Tresch Achim, Markowetz Florian
Johannes Gutenberg University Mainz.
Stat Appl Genet Mol Biol. 2008;7(1):Article9. doi: 10.2202/1544-6115.1332. Epub 2008 Mar 1.
Nested Effects Models (NEMs) are a class of graphical models introduced to analyze the results of gene perturbation screens. NEMs explore noisy subset relations between the high-dimensional outputs of phenotyping studies, e.g., the effects showing in gene expression profiles or as morphological features of the perturbed cell. In this paper we expand the statistical basis of NEMs in four directions. First, we derive a new formula for the likelihood function of a NEM, which generalizes previous results for binary data. Second, we prove model identifiability under mild assumptions. Third, we show that the new formulation of the likelihood allows efficiency in traversing model space.

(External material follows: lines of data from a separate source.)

-- ==== Sys2Proof/Machine/Eth.lean ====
section
/-!
DEFINITION. The Ethernet ports at the MAC and the link (R257–R265, R281–R288): counters, reception, links with
their hold, 10BASE-T1S and the settings transaction.
-/

namespace Sys2Proof.Machine

/-- A port none of whose state has changed. -/
def portDflt (_ : Nat) : Port := {}

namespace State

/-- Port `n`. -/
def port (s : State) (n : Nat) : Port := Store.get portDflt s.ports n

/-- Port `n` replaced. -/
def setPort (s : State) (n : Nat) (x : Port) : State := { s with ports := Store.set portDflt s.ports n x }

/-! ### Who may write (R259) -/

/-- A write to a unit's window by `who`: the supervisor and host functions always, an engine only of the
district the unit is bound to (any other engine's store is refused), and nobody else. -/
def unitWrite (s : State) (who : Ident) (bound : State → Nat → Nat → Bool) (n a : Nat) (body : State → State) : State :=
  if Ident.isEngine who then
    if bound s (Ident.engine who / 12) n ∧ Ident.chip who = s.chip then body s else s.refuseStore who a
  else if Ident.isHost who ∨ Ident.isSup who then body s
  else s

/-! ### Counters (R281, R282) -/

/-- Counter `i` of port `n` raised; a change of bit 31 sets its half-range flag, and one that was clear raises
the port's interrupt where it is enabled. -/
def ethCount (s : State) (n i : Nat) (k : Nat := 1) : State :=
  let a := Reg.ETH_CNT n i
  let v := s.reg a + BitVec.ofNat 32 k
  let h := if i < 32 then Reg.ETH_CNT_HALF0 n else Reg.ETH_CNT_HALF1 n
  let ien := if i < 32 then Reg.ETH_CNT_IEN0 n else Reg.ETH_CNT_IEN1 n
  let s1 := s.setReg a v
  if v.getLsbD 31 = (s.reg a).getLsbD 31 then s1
  else
    let s2 := (s1.setReg h (s1.reg h ||| (1#32 <<< (i % 32)))).stampSet h (1#32 <<< (i % 32))
    if (s.reg ien).getLsbD (i % 32) ∧ !(s.reg h).getLsbD (i % 32) then s2.raiseIrq (16 + n) else s2

/-! ### Activity (R263, R67, R68) -/

/-- A 10BASE-T1S port. -/
def isT1s (n : Nat) : Bool := decide (26 ≤ n ∧ n < 34)

/-- T1S_MODE: 0 follower, 1 coordinator, 2 CSMA/CD. -/
def t1sMode (s : State) (n : Nat) : Nat := s.fld (Fld.ETH_CFG_T1S_MODE n)

/-- ETH_STAT.ACTIVE. -/
def ethActive (s : State) (n : Nat) : Bool :=
  s.variant.hasPort n && s.flag (Fld.ETH_CTRL_EN n) && s.linkUp n && decide (Mode.commission ≤ s.mode)

/-- The port may transmit: a 10BASE-T1S port only receives in COMMISSION (Table MODE-15). -/
def ethMaySend (s : State) (n : Nat) : Bool := s.ethActive n && !(isT1s n && s.mode == Mode.commission)

/-- The port is in through-path mode (R276). -/
def isThru (s : State) (n : Nat) : Bool := s.flag (Fld.ETH_THRU_EN n)

/-! ### Frames in counters -/

end State

/-- Size bin of a length, 0–6 (Table ETH-14). -/
def sizeBin (l : Nat) : Nat :=
  if l < 65 then 0 else if l < 128 then 1 else if l < 256 then 2 else if l < 512 then 3
  else if l < 1024 then 4 else if l < 1519 then 5 else 6

/-- Cast of a DA: 0 individual, 1 group, 2 broadcast. -/
def castOf (bs : List Byte) : Nat :=
  if (bs.take 6).all (· == 0xFF#8) then 2 else if ((bs.head?).getD 0).getLsbD 0 then 1 else 0

/-- Two bytes of a list of bytes, most significant first. -/
def wire16 (bs : List Byte) (i : Nat) : Nat := ((bs[i]?).getD 0).toNat * 256 + ((bs[i + 1]?).getD 0).toNat

/-- Bytes of a number, most significant first, as bytes. -/
def bytesOf (n v : Nat) : List Byte := (bytesBE n v).map (BitVec.ofNat 8)

/-- Four FCS bytes of a frame's other bytes, in wire order. -/
def fcsBytes (bs : List Byte) : List Byte :=
  let c := ethCrc (bs.map (·.toNat))
  (List.range 4).map fun i => BitVec.ofNat 8 (c / 256 ^ i)

/-- The FCS of a whole frame is good. -/
def goodFcs (bs : List Byte) : Bool := bs.drop (bs.length - 4) == fcsBytes (bs.take (bs.length - 4))

namespace State

/-- The counters of a good frame received, from RX_OK to RX_TAGGED. -/
def countRx (s : State) (n : Nat) (bs : List Byte) : State :=
  let s := ((s.ethCount n 0).ethCount n 1 bs.length).ethCount n (2 + castOf bs)
  let s := s.ethCount n (5 + sizeBin bs.length)
  if wire16 bs 12 = 0x8100 then s.ethCount n 19 else s

/-- The counters of a frame sent complete. -/
def countTx (s : State) (n : Nat) (bs : List Byte) : State :=
  (((s.ethCount n 20).ethCount n 21 bs.length).ethCount n (22 + castOf bs)).ethCount n (25 + sizeBin bs.length)
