/-- A message received before the cycle. -/
def applyMsg (i : Island) : IslandMsg → Island
  | .mode m =>
    { i with permit := some (m, i.cycles), timeout := false
             report := i.report || (i.state == 2 && (m == Mode.run || m == Mode.degraded)) }
  | .pdu c valid up speed sto =>
    if valid && setAt i.set (connAt c) 1 != 0 && decide (c < 16) then
      let x := i.conn c
      i.setConn c { x with valid := i.cycles, up := x.up || up, speed := speed, sto := sto }
    else i

/-- Every message received before the cycle. -/
def applyInbox (i : Island) : Island := { i.inbox.foldl applyMsg i with inbox := [] }

/-- STO drive of the state and the axes (Table SAFE-1, R493, R494), and SAFE_FAULT_N (R501). -/
def driveOf (i : Island) : Nat :=
  if (i.state == 4 || i.state == 5) && !i.line then
    (List.range 4).foldl (fun v k => v + if axisOn i.set k && !(i.axis k).off then 3 * 4 ^ k else 0) 0
  else 0

/-- The outputs are driven. -/
def driveAll (i : Island) : Island :=
  { i with drive := i.driveOf, faultN := State.faultHigh i.state i.line }

/-- Safe data byte to the drive of connection `c` (Table SAFE-8, R487–R490). -/
def safeData (i : Island) (c : Nat) : Nat :=
  let off := (i.axis (setAt i.set (connAt c + 1) 1)).off
  if i.state = 4 then 1 else if i.state = 5 ∧ !off then 3 else 0

end Island

namespace State

/-- A PDU is offered to BC_TX_CH (R475, R476). -/
def offerPdu (s : State) (c : Nat) (bs : List Byte) : State :=
  let r := s.arrive s.islandId c (setAt s.island.set 0x00E 1 % 64) bs none
  let s := r.2.2
  let x := { s.island.conn c with offered := s.island.samples }
  if r.1 = Code.pending then
    s.setIsland (s.island.setConn c { x with pending := true, result := Code.pending, sent := s.island.cycles, resend := none })
  else
    s.setIsland (s.island.setConn c { x with result := r.1, resend := if r.1 = Code.busy then some bs else none })

/-- The cycle's PDUs, in ascending connection number; those of the cycle before that were still refused are
dropped. -/
def sendPdus (s : State) : State :=
  (List.range 16).foldl (fun (s : State) c =>
    let i := s.island
    let x := i.conn c
    let s := s.setIsland (i.setConn c { x with resend := none })
    if setAt i.set (connAt c) 1 = 0 ∨ x.pending ∨ s.inReset then s
    else
      let bs := BitVec.ofNat 8 c ::
        (Config.bcPdu (setAt i.set (connAt c) 1) (setAt i.set (connAt c + 4) 4) (i.safeData c) s.free).take 255
      (s.draw).offerPdu c bs) s

/-- What follows when the cycle's decision changed the state. -/
def settleIsland (s : State) (i : Island) : State :=
  (s.setIsland { i with state := s.island.state }).islandTo i.state

/-- A whole cycle without a fault of the island's own. -/
def islandWork (s : State) : State :=
  let i := ((s.island.applyInbox).evaluate).driveAll
  let s := s.settleIsland i
  let s := s.showSto.sendPdus
  s.setIsland { s.island with line := s.modeLine }

/-- One cycle (R479), with what the memories met and the STO read-back. -/
def islandCycle (s : State) (readback : Nat) (err : IslandErr) : State :=
  let i := s.island.startCycle s.modeLine readback
  let s := s.setIsland i
  let s :=
    if i.state = 6 then s.setIsland { i with inbox := [] }
    else if readback ≠ i.drive then s.islandFault 0x06 (((List.range 8).find? fun k => readback.testBit k != i.drive.testBit k).getD 0 / 2)
    else
      match err with
      | .sram => s.islandFault 0x02 0
      | .mram => if i.state = 1 then s.islandFault 0x07 i.selected else s.islandWork
      | .corrected k => (s.setIsland { i with ecc := (i.ecc + k) % 256 }).islandWork
      | .none => s.islandWork
  if s.inReset then s else s.openIslandChannels.writeMirror
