-- ==== Sys2Proof/Machine/Opcodes.lean ====
section
/-!
DEFINITION. The instruction that the bytes at the program counter spell (R81–R89, Tables ISA-4 and ISA-5), and what
an event that arrives during it finds (Table ISA-12, R123, R126).
-/

namespace Sys2Proof.Machine

/-- The parts of an encoding (R81): displacement and immediate as the numbers their bytes spell. -/
structure Parts where
  prefixes : List Nat
  escape : Bool
  op : Nat
  o1 : Nat
  o2 : Nat
  disp : Nat
  imm : Nat
  deriving DecidableEq, Repr

namespace Parts

/-- The prefix is present. -/
def has (p : Parts) (b : Nat) : Bool := p.prefixes.contains b

/-- WIDE. -/
def wide (p : Parts) : Bool := p.has 0xE0

/-- EXT. -/
def ext (p : Parts) : Bool := p.has 0xEC

/-- The size prefix (Table ISA-2). -/
def size (p : Parts) : Size :=
  if p.has 0xE0 then .wide else if p.has 0xE1 then .half else if p.has 0xE2 then .byte else .word

/-- The repeat prefix. -/
def rep (p : Parts) : Rep := if p.has 0xE4 then .rep else if p.has 0xE5 then .repz else .once

/-- The space prefix. -/
def space (p : Parts) : Option Space :=
  if p.has 0xE8 then some .engineLocal
  else if p.has 0xE9 then some .district
  else if p.has 0xEA then some .image
  else if p.has 0xEB then some .port
  else none

/-- A nibble as a register number. -/
def reg (p : Parts) (n : Nib) : GReg := ⟨n.of p.o1 p.o2 % 16, Nat.mod_lt _ (by decide)⟩

/-- Nibble O1[7:4]. -/
def x (p : Parts) : GReg := p.reg .o1hi

/-- Nibble O1[3:0]. -/
def y (p : Parts) : GReg := p.reg .o1lo

/-- Nibble O2[7:4]. -/
def z (p : Parts) : GReg := p.reg .o2hi

/-- Nibble O2[3:0]. -/
def w (p : Parts) : GReg := p.reg .o2lo

/-- Destination space of a string instruction, O1[1:0] (R83). -/
def ds (p : Parts) : Space :=
  if p.o1 % 4 = 0 then .engineLocal else if p.o1 % 4 = 1 then .district else if p.o1 % 4 = 2 then .image else .port

/-- The immediate as 8, 16 or 32 bits. -/
def i8 (p : Parts) : BitVec 8 := BitVec.ofNat 8 p.imm
def i16 (p : Parts) : BitVec 16 := BitVec.ofNat 16 p.imm
def i32 (p : Parts) : BitVec 32 := BitVec.ofNat 32 p.imm

/-- The displacement as 16 or 32 bits. -/
def d16 (p : Parts) : BitVec 16 := BitVec.ofNat 16 p.disp
def d32 (p : Parts) : BitVec 32 := BitVec.ofNat 32 p.disp

/-- The displacement of MEM0, MEM8, MEM16 or MEM32, by the opcode's low two bits. -/
def mem (p : Parts) : Disp :=
  if p.op % 4 = 0 then .d0
  else if p.op % 4 = 1 then .d8 (BitVec.ofNat 8 p.disp)
  else if p.op % 4 = 2 then .d16 p.d16
  else .d32 p.d32

/-- The displacement of BR16 or BR32, by the opcode's lowest bit. -/
def branch (p : Parts) : Disp := if p.op % 2 = 0 then .d16 p.d16 else .d32 p.d32

/-- Table ISA-4: the instruction of a primary opcode. -/
def primary (e : Nat) (p : Parts) : Nat → Option Instr
  | 0x01 => some (.nop e)
  | 0x02 => some (.mov e p.wide p.x p.y)
  | 0x03 => some (.movi e p.wide p.x (.i8 p.i8 p.ext))
  | 0x04 => some (.movi e p.wide p.x (.i16 p.i16 p.ext))
  | 0x05 => some (.movi e p.wide p.x (.i32 p.i32))
  | 0x10 => some (.add e p.wide p.x p.y p.z)
  | 0x11 => some (.sub e p.wide p.x p.y p.z)
  | 0x12 => some (.addc e p.wide p.x p.w p.y p.z)
  | 0x13 => some (.subb e p.wide p.x p.w p.y p.z)
  | 0x14 => some (.addv e p.wide p.x p.w p.y p.z)
  | 0x15 => some (.subv e p.wide p.x p.w p.y p.z)
  | 0x16 => some (.mul e p.wide p.x p.y p.z)
  | 0x17 => some (.mulh e p.wide p.x p.y p.z)
  | 0x18 => some (.mulhu e p.wide p.x p.y p.z)
  | 0x19 => some (.div e p.wide p.x p.y p.z)
  | 0x1A => some (.divu e p.wide p.x p.y p.z)
  | 0x1B => some (.rem e p.wide p.x p.y p.z)
  | 0x1C => some (.remu e p.wide p.x p.y p.z)
  | 0x1D => some (.satadd e p.wide p.x p.y p.z)
  | 0x1E => some (.neg e p.wide p.x p.y)
  | 0x1F => some (.negv e p.wide p.x p.w p.y)
  | 0x20 => some (.addi e p.wide p.x p.y (.i16 p.i16 p.ext))
  | 0x21 => some (.addi e p.wide p.x p.y (.i32 p.i32))
  | 0x22 => some (.andi e p.wide p.x p.y p.i16 p.ext)
  | 0x23 => some (.ori e p.wide p.x p.y p.i16 p.ext)
  | 0x24 => some (.xori e p.wide p.x p.y p.i16 p.ext)
  | 0x25 => some (.shli e p.wide p.x p.y p.i8)
  | 0x26 => some (.shri e p.wide p.x p.y p.i8)
  | 0x27 => some (.sari e p.wide p.x p.y p.i8)
  | 0x28 => some (.roli e p.wide p.x p.y p.i8)
  | 0x29 => some (.roti e p.wide p.x p.y p.i8)
  | 0x2A => some (.muli e p.wide p.x p.y p.i16 p.ext)
  | 0x2B => some (.ceqi e p.wide p.x p.y p.i16 p.ext)
  | 0x2C => some (.clti e p.wide p.x p.y p.i16 p.ext)
  | 0x2D => some (.cltui e p.wide p.x p.y p.i16 p.ext)
  | 0x2E => some (.sataddi e p.wide p.x p.y p.i16 p.ext)
  | 0x30 => some (.and e p.wide p.x p.y p.z)
  | 0x31 => some (.or e p.wide p.x p.y p.z)
  | 0x32 => some (.xor e p.wide p.x p.y p.z)
  | 0x33 => some (.andn e p.wide p.x p.y p.z)
  | 0x34 => some (.not e p.wide p.x p.y)
  | 0x35 => some (.shl e p.wide p.x p.y p.z)
  | 0x36 => some (.shr e p.wide p.x p.y p.z)
  | 0x37 => some (.sar e p.wide p.x p.y p.z)
  | 0x38 => some (.rol e p.wide p.x p.y p.z)
  | 0x39 => some (.rot e p.wide p.x p.y p.z)
  | 0x40 => some (.ceq e p.wide p.x p.y p.z)
  | 0x41 => some (.cne e p.wide p.x p.y p.z)
  | 0x42 => some (.clt e p.wide p.x p.y p.z)
  | 0x43 => some (.cltu e p.wide p.x p.y p.z)
  | 0x44 => some (.cge e p.wide p.x p.y p.z)
  | 0x45 => some (.cgeu e p.wide p.x p.y p.z)
  | 0x46 => some (.sel e p.wide p.x p.y p.z p.w)
  | 0x50 => some (.bfx e p.wide p.x p.y p.i16)
  | 0x51 => some (.bfi e p.wide p.x p.y p.i16)
  | 0x52 => some (.clz e p.wide p.x p.y)
  | 0x53 => some (.popc e p.wide p.x p.y)
  | 0x54 => some (.bswap e p.wide p.x p.y)
  | 0x60 => some (.ld e p.size p.space p.x p.y p.mem)
  | 0x61 => some (.ld e p.size p.space p.x p.y p.mem)
  | 0x62 => some (.ld e p.size p.space p.x p.y p.mem)
  | 0x63 => some (.ld e p.size p.space p.x p.y p.mem)
  | 0x64 => some (.lds e p.size p.space p.x p.y p.mem)
  | 0x65 => some (.lds e p.size p.space p.x p.y p.mem)
  | 0x66 => some (.lds e p.size p.space p.x p.y p.mem)
  | 0x67 => some (.lds e p.size p.space p.x p.y p.mem)
  | 0x68 => some (.st e p.size p.space p.x p.y p.mem)
  | 0x69 => some (.st e p.size p.space p.x p.y p.mem)
  | 0x6A => some (.st e p.size p.space p.x p.y p.mem)
  | 0x6B => some (.st e p.size p.space p.x p.y p.mem)
  | 0x6C => some (.sti e p.size p.space p.y p.d32 p.i32)
  | 0x6D => some (.lea e p.x p.y p.d32)
  | 0x70 => some (.b e p.branch)
  | 0x71 => some (.b e p.branch)
  | 0x72 => some (.bz e p.y p.branch)
  | 0x73 => some (.bz e p.y p.branch)
  | 0x74 => some (.bnz e p.y p.branch)
  | 0x75 => some (.bnz e p.y p.branch)
  | 0x76 => some (.call e p.branch)
  | 0x77 => some (.call e p.branch)
  | 0x78 => some (.br e p.y)
  | 0x79 => some (.callr e p.y)
  | 0x7A => some (.ret e)
  | 0x80 => some (.movs e p.size p.rep p.space p.ds)
  | 0x81 => some (.fill e p.size p.rep p.space p.y)
  | 0x82 => some (.scan e p.size p.rep p.space p.x p.y)
  | 0x83 => some (.cmps e p.size p.rep p.space p.x p.ds)
  | 0x84 => some (.crcs e p.size p.rep p.space p.x p.i8)
  | 0x90 => some (.stmp e p.wide p.x)
  | 0x91 => some (.tsqp e p.x p.y p.z)
  | 0x92 => some (.srup e p.x p.y)
  | 0x93 => some (.rndrd e p.x p.i8)
  | 0x94 => some (.rndwr e p.y p.i8)
  | 0x95 => some (.rndop e p.y p.i16)
  | 0xA0 => some (.wait e)
  | 0xA1 => some (.evt e p.y p.i8)
  | 0xA2 => some (.fence e)
  | 0xA3 => some (.dbell e p.y p.i8)
  | _ => none

/-- Table ISA-5: the instruction of a secondary opcode. -/
def secondary (e : Nat) (p : Parts) : Nat → Option Instr
  | 0x01 => some (.swp e p.wide p.x p.z p.y)
  | 0x02 => some (.cas e p.wide p.x p.z p.y)
  | 0x03 => some (.fadd e p.wide p.x p.z p.y)
  | 0x04 => some (.fand e p.wide p.x p.z p.y)
  | 0x05 => some (.fetchOr e p.wide p.x p.z p.y)
  | 0x06 => some (.fxor e p.wide p.x p.z p.y)
  | 0x07 => some (.casx e p.wide p.x p.z p.y p.d32 p.i32)
  | 0x10 => some (.mfs e p.x p.y)
  | 0x11 => some (.mts e p.x p.y)
  | 0x12 => some (.rete e)
  | 0x13 => some (.trap e p.i8)
  | 0x14 => some (.lease e p.x p.y)
  | 0x15 => some (.release e p.x p.y)
  | _ => none

/-- The instruction of an encoding, issued by engine `e`. -/
def instr (e : Nat) (p : Parts) : Option Instr := if p.escape then p.secondary e p.op else p.primary e p.op

end Parts

/-- The bytes from index `k` on as one little-endian number. -/
def bytesLE (byte : Nat → Nat) (k : Nat) : Nat → Nat
  | 0 => 0
  | n + 1 => byte k + 256 * bytesLE byte (k + 1) n

/-- The parts that follow the opcode, at index `k`: O1, O2, the displacement and the immediate. -/
def partsAfter (byte : Nat → Nat) (ps : List Nat) (escape : Bool) (k : Nat) (r : OpRow) : Parts :=
  let d := k + 2 + bit r.two
  { prefixes := ps, escape := escape, op := byte k, o1 := byte (k + 1), o2 := if r.two then byte (k + 2) else 0
    disp := bytesLE byte d r.disp, imm := bytesLE byte (d + r.disp) r.imm }

/-- The parts of the encoding whose bytes `fetch` gives; none where its prefixes or its opcode are undefined. -/
def partsOf (fetch : Nat → Option Nat) : Option Parts :=
  let byte k := (fetch k).getD 0
  match prefixes fetch 5 0 [] with
  | .error _ => none
  | .ok ps =>
    let k := ps.length
    if byte k = 0xFF then (secondary (byte (k + 1))).map (partsAfter byte ps true (k + 1))
    else (primary (byte k)).map (partsAfter byte ps false k)

/-- The instruction that the bytes spell, where they break no rule of the encoding (R108). -/
def instrOf (e : Nat) (fetch : Nat → Option Nat) : Option Instr :=
  match decodeBytes fetch with
  | .valid _ => (partsOf fetch).bind (Parts.instr e)
  | _ => none

namespace State

/-- The instruction at the program counter. -/
def instrAt (s : State) (e : Nat) : Option Instr := instrOf e (s.fetchByte e)

/-- The reads and requests that an instruction sends out of its engine, in their order (R124). -/
def accessesOf (s : State) (e : Nat) : Instr → List Access
  | .ld _ size sp _ b disp => outside (spaceOf sp) (effAddr (s.greg e b) (dispValue disp)) (sizeBytes size)
  | .lds _ size sp _ b disp => outside (spaceOf sp) (effAddr (s.greg e b) (dispValue disp)) (sizeBytes size)
  | .movs _ size _ sp _ => outside (spaceOf sp) (s.greg e 10).toNat (sizeBytes size)
  | .scan _ size _ sp _ _ => outside (spaceOf sp) (s.greg e 10).toNat (sizeBytes size)
  | .crcs _ size _ sp _ _ => outside (spaceOf sp) (s.greg e 10).toNat (sizeBytes size)
  | .cmps _ size _ sp _ ds =>
    outside (spaceOf sp) (s.greg e 10).toNat (sizeBytes size) ++ outside ds (s.greg e 11).toNat (sizeBytes size)
  | .swp _ w _ a b => atomic w a b .swp
  | .cas _ w d a b => atomic w a b (.cas (s.rd e w d))
  | .fadd _ w _ a b => atomic w a b .fadd
  | .fand _ w _ a b => atomic w a b .fand
  | .fetchOr _ w _ a b => atomic w a b .fior
  | .fxor _ w _ a b => atomic w a b .fxor
  | .casx _ w _ a b disp imm =>
    [.atomic (effAddr (s.greg e b) disp.toInt) (opBits w / 8) (.cas (ofSigned (opBits w) imm.toInt)) (s.rd e w a)]
  | .lease _ _ a => [.lease (s.greg e a).toNat]
  | .release _ _ a => [.release (s.greg e a).toNat]
  | _ => []
where
  outside (sp : Space) (a n : Nat) : List Access := if sp = .engineLocal then [] else [.load sp a n]
  atomic (w : Bool) (a b : GReg) (op : AtomOp) : List Access :=
    [.atomic (s.greg e b).toNat (opBits w / 8) op (s.rd e w a)]

/-- A repeated string instruction with elements still to come: an entry finds it between elements (R127). -/
def yields (s : State) (e : Nat) (i : Instr) : Bool :=
  let more (r : Rep) : Bool := r != .once && s.greg e 12 != 0
  match i with
  | .movs _ _ r _ _ => more r
  | .fill _ _ r _ _ => more r
  | .scan _ _ r _ _ _ => more r
  | .cmps _ _ r _ _ _ => more r
  | .crcs _ _ r _ _ _ => more r
  | _ => false

/-- A store outside LOCAL waits for room in the posted-store queue. -/
def waitsForRoom (s : State) (e : Nat) (sp : Space) : Bool :=
  sp != .engineLocal && decide (8 ≤ (s.eng e).posted.length)

/-- The last column of Table ISA-12: an event that arrives during the instruction finds it abandoned. Every other
instruction completes, and TRAP does not issue. -/
def abandons (s : State) (e : Nat) (i : Instr) : Bool :=
  !(s.accessesOf e i).isEmpty || s.yields e i ||
  match i with
  | .mul _ w _ _ _ => w
  | .muli _ w _ _ _ _ => w
  | .mulh _ _ _ _ _ => true
  | .mulhu _ _ _ _ _ => true
  | .div _ _ _ _ _ => true
  | .divu _ _ _ _ _ => true
  | .rem _ _ _ _ _ => true
  | .remu _ _ _ _ _ => true
  | .st _ _ sp _ _ _ => s.waitsForRoom e (spaceOf sp)
  | .sti _ _ sp _ _ _ => s.waitsForRoom e (spaceOf sp)
  | .fill _ _ _ sp _ => s.waitsForRoom e (spaceOf sp)
  | .movs _ _ _ _ ds => s.waitsForRoom e ds
  | .fence _ => !(s.eng e).posted.isEmpty
  | _ => false

end State

end Sys2Proof.Machine
end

Fourth, we incorporate prior knowledge and an automated variable selection criterion to decrease the influence of noise in the data.
嵌套效应模型(NEMs)是一类引入用于分析基因扰动筛选结果的图形模型。NEMs探索表型研究的高维输出之间的噪声子集关系,例如基因表达谱中显示的效应或受扰动细胞的形态特征。在本文中,我们从四个方向扩展了NEMs的统计基础。第一,我们推导了NEM似然函数的新公式,该公式推广了先前针对二元数据的结果。第二,我们在温和假设下证明了模型的可识别性。第三,我们表明似然函数的新公式允许在遍历模型空间时提高效率。第四,我们纳入先验知识和自动变量选择标准以减少数据中噪声的影响。